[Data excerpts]
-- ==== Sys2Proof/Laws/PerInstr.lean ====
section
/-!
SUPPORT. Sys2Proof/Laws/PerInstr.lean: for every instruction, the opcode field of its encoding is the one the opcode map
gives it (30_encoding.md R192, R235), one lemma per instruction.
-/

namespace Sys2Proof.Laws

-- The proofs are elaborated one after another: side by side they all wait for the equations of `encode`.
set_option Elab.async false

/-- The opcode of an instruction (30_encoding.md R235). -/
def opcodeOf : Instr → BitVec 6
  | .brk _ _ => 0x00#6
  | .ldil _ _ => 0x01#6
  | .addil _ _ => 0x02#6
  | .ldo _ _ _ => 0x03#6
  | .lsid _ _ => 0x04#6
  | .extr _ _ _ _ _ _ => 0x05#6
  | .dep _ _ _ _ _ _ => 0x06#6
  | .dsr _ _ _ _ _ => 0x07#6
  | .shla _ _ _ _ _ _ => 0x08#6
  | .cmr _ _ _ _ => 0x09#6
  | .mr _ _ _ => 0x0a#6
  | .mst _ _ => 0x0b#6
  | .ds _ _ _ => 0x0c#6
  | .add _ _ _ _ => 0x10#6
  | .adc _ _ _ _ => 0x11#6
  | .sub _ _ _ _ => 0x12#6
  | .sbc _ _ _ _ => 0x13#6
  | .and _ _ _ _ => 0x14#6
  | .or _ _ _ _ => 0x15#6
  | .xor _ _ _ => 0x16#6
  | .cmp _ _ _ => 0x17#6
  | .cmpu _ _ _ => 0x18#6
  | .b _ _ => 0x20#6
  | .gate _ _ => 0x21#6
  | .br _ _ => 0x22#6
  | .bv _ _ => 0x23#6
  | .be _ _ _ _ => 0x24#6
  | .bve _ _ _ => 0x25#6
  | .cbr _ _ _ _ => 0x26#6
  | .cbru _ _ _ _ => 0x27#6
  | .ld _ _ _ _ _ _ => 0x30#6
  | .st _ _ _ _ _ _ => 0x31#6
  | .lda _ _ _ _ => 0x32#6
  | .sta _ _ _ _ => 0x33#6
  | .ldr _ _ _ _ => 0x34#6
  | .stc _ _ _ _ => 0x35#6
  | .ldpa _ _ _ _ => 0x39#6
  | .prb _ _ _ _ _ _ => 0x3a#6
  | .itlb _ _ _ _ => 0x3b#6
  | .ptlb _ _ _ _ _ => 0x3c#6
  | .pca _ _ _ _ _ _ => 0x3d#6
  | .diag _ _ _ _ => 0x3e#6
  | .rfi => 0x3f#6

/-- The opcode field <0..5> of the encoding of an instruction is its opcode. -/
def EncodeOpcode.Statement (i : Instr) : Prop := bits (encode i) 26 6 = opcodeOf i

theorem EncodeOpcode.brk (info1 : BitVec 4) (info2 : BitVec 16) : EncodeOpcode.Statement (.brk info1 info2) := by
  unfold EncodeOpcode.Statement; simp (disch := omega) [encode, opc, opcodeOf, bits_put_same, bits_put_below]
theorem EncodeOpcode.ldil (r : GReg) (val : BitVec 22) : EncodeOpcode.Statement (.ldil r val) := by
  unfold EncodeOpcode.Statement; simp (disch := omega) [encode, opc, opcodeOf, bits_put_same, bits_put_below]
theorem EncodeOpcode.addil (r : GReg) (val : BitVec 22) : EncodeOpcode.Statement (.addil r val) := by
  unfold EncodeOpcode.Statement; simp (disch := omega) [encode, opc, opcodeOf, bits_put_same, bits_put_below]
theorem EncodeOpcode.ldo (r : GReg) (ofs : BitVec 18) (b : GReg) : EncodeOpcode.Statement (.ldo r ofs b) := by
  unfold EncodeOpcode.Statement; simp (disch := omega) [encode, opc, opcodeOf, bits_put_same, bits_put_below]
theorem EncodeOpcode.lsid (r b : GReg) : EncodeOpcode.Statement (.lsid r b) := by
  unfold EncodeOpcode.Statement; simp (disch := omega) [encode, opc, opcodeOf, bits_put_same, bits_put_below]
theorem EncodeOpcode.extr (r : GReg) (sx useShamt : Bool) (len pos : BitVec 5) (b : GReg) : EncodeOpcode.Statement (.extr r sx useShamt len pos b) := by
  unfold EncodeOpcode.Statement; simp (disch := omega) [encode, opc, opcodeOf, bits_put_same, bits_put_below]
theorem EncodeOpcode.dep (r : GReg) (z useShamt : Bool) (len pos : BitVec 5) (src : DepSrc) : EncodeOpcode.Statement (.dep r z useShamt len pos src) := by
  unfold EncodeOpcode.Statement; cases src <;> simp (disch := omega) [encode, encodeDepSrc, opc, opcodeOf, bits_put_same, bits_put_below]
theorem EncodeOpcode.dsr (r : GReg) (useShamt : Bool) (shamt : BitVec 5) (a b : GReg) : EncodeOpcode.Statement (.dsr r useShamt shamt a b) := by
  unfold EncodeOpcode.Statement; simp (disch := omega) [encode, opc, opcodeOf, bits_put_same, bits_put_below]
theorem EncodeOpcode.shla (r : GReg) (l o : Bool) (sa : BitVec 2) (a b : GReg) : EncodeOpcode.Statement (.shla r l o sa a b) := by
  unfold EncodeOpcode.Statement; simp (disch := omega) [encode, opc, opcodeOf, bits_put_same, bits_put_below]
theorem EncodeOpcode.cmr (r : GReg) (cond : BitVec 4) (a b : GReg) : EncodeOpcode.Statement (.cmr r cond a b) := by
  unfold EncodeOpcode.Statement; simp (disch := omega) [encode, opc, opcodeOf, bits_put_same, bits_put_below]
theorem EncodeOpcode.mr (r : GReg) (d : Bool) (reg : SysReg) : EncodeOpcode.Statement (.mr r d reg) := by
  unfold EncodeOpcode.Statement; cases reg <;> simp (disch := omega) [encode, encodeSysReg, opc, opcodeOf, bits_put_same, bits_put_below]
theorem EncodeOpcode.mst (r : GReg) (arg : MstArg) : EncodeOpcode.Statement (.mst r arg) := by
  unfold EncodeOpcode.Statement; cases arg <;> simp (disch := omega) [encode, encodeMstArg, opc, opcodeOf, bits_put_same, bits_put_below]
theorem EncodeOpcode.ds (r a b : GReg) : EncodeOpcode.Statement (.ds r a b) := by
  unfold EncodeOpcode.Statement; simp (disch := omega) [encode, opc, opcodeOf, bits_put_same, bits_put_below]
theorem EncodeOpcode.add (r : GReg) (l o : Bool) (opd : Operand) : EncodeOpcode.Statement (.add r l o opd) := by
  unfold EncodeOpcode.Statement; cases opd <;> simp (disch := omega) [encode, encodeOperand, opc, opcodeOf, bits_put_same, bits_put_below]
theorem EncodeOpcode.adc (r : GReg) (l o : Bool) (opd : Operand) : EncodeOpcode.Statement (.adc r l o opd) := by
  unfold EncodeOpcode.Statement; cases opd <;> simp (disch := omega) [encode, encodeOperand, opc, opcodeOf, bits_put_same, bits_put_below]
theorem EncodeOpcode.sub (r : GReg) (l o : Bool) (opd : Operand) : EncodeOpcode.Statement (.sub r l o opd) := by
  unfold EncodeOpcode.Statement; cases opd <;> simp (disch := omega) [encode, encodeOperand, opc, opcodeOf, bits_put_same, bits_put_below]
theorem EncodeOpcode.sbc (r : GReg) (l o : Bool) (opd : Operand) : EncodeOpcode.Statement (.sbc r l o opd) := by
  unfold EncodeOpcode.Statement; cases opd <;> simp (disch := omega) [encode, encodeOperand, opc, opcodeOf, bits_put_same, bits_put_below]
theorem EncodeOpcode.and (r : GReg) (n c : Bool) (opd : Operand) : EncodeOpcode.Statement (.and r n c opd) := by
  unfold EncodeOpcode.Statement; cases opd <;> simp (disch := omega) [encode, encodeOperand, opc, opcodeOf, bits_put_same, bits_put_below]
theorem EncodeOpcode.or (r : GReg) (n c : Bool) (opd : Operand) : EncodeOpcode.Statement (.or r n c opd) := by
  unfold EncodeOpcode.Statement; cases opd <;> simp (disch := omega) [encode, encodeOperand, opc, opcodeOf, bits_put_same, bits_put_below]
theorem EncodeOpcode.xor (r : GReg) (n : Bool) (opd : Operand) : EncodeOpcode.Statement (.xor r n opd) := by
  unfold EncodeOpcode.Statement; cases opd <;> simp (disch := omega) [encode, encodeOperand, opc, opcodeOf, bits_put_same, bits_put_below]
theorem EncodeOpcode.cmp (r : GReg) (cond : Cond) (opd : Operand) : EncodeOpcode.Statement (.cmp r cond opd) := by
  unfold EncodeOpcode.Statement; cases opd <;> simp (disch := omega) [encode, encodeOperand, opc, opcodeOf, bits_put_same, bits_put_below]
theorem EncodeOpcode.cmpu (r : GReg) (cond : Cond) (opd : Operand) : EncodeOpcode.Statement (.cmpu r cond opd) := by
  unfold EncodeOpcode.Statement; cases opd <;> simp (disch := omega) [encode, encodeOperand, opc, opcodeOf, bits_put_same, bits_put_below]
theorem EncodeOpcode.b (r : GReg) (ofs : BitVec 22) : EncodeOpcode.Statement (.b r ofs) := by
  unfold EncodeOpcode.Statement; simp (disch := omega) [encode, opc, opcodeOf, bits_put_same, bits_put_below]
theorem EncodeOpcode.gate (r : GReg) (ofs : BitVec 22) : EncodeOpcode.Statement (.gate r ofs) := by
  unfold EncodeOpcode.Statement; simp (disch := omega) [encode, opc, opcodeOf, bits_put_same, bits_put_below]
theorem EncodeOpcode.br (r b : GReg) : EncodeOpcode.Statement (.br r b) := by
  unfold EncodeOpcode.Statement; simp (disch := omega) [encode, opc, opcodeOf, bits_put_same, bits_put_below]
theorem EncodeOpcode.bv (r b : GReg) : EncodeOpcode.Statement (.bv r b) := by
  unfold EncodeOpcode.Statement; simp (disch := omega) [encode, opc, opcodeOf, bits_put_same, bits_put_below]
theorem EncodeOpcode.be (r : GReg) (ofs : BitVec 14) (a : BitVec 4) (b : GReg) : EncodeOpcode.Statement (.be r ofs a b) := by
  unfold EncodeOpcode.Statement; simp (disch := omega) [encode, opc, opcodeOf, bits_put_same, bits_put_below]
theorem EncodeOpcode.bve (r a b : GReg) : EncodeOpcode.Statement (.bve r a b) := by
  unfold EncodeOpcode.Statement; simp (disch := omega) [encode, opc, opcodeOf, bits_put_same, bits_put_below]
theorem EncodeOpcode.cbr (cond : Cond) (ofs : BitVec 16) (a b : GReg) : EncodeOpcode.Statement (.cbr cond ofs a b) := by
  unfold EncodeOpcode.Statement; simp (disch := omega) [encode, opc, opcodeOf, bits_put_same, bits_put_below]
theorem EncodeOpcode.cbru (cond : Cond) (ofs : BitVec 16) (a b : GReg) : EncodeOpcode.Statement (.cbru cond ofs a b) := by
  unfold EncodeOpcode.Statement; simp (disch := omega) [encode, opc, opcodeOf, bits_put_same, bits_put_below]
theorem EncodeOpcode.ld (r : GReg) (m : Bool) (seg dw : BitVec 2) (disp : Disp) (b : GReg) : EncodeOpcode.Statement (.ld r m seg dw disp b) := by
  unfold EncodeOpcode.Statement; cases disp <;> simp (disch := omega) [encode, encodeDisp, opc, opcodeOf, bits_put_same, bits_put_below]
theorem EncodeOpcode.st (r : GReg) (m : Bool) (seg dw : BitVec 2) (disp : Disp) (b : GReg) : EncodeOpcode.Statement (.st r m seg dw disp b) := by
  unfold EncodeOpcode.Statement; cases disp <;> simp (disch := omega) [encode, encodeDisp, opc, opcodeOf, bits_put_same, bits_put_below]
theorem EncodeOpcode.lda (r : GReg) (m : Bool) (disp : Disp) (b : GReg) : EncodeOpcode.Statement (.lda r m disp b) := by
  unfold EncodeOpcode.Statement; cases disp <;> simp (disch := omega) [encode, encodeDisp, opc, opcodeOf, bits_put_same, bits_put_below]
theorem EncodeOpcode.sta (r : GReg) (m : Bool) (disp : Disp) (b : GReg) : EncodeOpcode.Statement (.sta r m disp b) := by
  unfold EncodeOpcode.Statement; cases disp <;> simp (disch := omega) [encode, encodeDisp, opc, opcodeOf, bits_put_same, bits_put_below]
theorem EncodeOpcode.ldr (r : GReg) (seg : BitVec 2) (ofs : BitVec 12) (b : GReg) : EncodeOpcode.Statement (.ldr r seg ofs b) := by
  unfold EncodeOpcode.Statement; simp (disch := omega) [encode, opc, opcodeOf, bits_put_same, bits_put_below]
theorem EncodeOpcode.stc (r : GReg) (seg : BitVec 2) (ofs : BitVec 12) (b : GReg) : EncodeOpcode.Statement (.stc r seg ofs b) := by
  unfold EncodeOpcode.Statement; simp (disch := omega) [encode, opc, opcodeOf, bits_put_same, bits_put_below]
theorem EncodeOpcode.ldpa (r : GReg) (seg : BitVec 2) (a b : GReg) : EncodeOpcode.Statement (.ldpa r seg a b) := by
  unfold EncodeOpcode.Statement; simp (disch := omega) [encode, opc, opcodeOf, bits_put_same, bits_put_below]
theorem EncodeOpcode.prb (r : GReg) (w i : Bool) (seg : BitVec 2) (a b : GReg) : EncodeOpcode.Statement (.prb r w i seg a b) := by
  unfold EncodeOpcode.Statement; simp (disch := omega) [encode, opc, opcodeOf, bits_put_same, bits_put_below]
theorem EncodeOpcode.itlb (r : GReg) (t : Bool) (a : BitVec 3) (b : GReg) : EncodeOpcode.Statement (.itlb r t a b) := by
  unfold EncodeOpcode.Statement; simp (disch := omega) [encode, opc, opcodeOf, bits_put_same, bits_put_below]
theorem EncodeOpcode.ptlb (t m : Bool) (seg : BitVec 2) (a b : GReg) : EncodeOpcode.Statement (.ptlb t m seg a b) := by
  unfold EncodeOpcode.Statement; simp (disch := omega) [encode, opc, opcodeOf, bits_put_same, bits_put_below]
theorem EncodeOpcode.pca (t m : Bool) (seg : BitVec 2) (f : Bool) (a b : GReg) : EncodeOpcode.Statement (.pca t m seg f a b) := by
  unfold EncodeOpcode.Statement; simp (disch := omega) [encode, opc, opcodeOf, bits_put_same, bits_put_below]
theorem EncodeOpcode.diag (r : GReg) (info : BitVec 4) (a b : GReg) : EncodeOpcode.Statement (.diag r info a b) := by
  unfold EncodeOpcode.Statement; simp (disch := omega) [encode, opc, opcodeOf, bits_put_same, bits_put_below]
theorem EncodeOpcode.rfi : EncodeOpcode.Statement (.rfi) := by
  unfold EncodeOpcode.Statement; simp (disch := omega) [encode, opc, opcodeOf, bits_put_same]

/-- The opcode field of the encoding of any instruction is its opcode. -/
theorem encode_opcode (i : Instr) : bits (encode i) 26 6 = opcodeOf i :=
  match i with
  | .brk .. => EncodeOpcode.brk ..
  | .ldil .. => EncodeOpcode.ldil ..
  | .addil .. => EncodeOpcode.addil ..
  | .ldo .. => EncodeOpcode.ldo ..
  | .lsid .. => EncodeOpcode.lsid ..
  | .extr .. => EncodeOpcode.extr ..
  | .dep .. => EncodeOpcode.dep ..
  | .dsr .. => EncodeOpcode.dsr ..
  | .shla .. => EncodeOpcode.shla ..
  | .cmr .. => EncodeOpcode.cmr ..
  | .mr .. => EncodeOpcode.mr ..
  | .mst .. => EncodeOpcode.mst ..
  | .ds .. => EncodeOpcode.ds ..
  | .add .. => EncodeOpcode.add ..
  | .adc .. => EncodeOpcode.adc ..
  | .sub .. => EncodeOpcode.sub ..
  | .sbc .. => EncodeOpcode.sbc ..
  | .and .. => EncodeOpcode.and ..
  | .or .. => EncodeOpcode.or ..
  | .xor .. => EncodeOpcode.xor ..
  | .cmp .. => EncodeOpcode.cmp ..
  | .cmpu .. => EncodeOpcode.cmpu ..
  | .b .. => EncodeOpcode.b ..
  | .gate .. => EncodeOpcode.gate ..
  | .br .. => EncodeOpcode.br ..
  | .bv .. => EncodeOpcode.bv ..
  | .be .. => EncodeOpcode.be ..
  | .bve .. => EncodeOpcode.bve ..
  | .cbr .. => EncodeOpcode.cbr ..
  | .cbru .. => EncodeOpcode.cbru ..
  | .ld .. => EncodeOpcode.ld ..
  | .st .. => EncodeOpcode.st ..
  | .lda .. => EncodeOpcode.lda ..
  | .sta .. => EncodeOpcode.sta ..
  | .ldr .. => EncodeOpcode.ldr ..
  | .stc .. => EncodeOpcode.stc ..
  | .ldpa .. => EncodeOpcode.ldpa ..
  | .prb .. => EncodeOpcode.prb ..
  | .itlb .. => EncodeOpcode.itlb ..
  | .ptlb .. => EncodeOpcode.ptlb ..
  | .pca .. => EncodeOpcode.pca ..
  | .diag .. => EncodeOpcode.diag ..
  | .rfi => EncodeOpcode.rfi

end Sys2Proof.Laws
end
--
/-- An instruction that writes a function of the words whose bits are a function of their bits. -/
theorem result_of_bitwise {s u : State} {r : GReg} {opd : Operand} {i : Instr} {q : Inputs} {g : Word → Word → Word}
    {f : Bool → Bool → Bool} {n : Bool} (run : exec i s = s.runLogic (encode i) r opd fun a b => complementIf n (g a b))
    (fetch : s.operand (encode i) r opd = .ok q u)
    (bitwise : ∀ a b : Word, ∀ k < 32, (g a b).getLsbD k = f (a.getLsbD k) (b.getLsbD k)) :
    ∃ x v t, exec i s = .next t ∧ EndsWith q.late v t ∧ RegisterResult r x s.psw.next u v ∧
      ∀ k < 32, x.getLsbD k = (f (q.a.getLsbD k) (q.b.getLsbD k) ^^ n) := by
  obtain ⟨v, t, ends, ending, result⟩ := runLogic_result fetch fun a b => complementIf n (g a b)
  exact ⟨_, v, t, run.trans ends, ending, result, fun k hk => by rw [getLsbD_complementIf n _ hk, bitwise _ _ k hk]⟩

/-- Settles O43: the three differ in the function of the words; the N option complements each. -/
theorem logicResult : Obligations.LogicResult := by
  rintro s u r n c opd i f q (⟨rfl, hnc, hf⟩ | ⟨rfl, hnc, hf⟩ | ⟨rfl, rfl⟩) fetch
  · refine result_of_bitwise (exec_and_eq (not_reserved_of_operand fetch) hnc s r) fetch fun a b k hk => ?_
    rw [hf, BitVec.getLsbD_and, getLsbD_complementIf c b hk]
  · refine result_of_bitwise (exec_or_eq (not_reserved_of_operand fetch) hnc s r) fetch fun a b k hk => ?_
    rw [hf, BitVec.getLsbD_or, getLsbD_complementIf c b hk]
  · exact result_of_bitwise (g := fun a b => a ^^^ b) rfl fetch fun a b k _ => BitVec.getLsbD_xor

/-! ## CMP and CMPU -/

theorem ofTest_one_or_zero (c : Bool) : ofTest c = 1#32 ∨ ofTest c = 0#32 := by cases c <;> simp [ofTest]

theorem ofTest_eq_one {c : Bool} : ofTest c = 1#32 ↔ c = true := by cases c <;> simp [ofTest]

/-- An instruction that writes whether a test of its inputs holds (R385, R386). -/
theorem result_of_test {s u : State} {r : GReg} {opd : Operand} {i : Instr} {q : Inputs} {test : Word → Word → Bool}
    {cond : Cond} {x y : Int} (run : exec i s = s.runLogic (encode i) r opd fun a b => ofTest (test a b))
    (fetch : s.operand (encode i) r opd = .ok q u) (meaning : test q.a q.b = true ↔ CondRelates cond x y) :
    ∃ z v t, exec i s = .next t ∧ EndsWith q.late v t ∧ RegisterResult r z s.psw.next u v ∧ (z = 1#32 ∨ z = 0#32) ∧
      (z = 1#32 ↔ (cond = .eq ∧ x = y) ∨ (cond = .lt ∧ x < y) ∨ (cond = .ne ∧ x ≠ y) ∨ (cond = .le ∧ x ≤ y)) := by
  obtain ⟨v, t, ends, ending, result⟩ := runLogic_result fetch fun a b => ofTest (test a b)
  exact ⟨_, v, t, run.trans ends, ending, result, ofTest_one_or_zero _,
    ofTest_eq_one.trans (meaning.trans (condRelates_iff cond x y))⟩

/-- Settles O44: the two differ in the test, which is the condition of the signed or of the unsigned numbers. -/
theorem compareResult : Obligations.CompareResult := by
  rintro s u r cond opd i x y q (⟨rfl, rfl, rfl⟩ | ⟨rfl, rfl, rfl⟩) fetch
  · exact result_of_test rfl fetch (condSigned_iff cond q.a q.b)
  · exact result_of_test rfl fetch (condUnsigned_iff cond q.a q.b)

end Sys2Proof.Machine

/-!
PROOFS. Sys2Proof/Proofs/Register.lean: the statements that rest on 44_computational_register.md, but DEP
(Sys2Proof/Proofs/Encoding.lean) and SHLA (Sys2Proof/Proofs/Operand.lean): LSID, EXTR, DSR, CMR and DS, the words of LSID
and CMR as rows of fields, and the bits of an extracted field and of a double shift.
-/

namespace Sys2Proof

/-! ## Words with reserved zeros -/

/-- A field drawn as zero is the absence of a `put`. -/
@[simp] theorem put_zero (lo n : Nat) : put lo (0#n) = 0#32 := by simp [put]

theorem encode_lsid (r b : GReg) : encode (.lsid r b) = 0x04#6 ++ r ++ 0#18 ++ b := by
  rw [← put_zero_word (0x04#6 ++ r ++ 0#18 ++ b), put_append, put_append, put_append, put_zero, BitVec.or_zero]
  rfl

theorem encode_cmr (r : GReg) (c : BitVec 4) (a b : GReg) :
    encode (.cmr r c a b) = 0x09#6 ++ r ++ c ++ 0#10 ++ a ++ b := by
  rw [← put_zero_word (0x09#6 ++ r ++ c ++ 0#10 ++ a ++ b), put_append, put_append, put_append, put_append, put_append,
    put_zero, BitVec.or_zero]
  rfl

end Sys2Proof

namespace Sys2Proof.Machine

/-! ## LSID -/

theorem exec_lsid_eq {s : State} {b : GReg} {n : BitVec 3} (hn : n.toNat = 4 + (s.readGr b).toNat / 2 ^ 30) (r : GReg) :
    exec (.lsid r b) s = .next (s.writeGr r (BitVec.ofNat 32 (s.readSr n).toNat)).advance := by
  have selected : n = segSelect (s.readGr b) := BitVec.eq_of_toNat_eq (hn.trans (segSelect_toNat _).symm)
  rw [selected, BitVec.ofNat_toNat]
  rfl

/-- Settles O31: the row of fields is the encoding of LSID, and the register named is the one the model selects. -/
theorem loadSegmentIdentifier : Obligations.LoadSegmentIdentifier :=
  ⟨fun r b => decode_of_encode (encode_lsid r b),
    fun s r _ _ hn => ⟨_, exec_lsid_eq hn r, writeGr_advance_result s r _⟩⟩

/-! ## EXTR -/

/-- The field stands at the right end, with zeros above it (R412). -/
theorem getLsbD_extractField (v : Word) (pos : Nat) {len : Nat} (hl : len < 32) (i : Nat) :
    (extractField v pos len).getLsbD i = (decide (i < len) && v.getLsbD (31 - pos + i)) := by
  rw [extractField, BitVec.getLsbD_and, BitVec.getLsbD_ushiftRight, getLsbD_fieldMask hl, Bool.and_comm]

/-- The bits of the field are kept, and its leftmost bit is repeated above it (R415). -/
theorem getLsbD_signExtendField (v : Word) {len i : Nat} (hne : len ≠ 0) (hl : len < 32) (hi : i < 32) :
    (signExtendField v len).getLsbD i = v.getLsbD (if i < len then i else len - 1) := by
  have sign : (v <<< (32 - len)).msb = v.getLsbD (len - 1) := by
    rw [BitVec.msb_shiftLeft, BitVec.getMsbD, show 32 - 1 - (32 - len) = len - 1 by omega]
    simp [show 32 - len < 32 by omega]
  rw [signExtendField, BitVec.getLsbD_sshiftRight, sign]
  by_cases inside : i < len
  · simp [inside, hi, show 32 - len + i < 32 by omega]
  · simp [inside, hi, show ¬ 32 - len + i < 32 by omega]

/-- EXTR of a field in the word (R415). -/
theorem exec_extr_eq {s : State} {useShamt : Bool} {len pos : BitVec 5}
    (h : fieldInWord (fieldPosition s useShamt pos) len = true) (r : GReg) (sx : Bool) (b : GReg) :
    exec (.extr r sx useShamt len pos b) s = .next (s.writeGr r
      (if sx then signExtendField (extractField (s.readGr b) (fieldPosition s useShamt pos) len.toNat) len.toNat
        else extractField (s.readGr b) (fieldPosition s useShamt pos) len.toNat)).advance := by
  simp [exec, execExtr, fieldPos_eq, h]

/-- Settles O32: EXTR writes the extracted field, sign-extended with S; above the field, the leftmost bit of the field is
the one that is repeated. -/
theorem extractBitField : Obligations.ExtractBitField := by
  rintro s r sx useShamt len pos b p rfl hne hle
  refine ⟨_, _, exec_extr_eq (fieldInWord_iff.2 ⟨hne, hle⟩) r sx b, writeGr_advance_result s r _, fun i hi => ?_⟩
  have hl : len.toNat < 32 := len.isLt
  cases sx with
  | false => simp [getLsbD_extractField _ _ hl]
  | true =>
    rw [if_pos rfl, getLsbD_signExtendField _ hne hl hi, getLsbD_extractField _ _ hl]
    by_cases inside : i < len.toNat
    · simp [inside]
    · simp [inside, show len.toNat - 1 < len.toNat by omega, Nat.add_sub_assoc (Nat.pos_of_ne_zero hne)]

WHAT NEEDS TO BE DONE: Read through the records above and copy the lines that contain "RegisterResult".

RESPONSE TO THIS TASK:
    ∃ x v t, exec i s = .next t ∧ EndsWith q.late v t ∧ RegisterResult r x s.psw.next u v ∧
    ∃ z v t, exec i s = .next t ∧ EndsWith q.late v t ∧ RegisterResult r z s.psw.next u v ∧ (z = 1#32 ∨ z = 0#32) ∧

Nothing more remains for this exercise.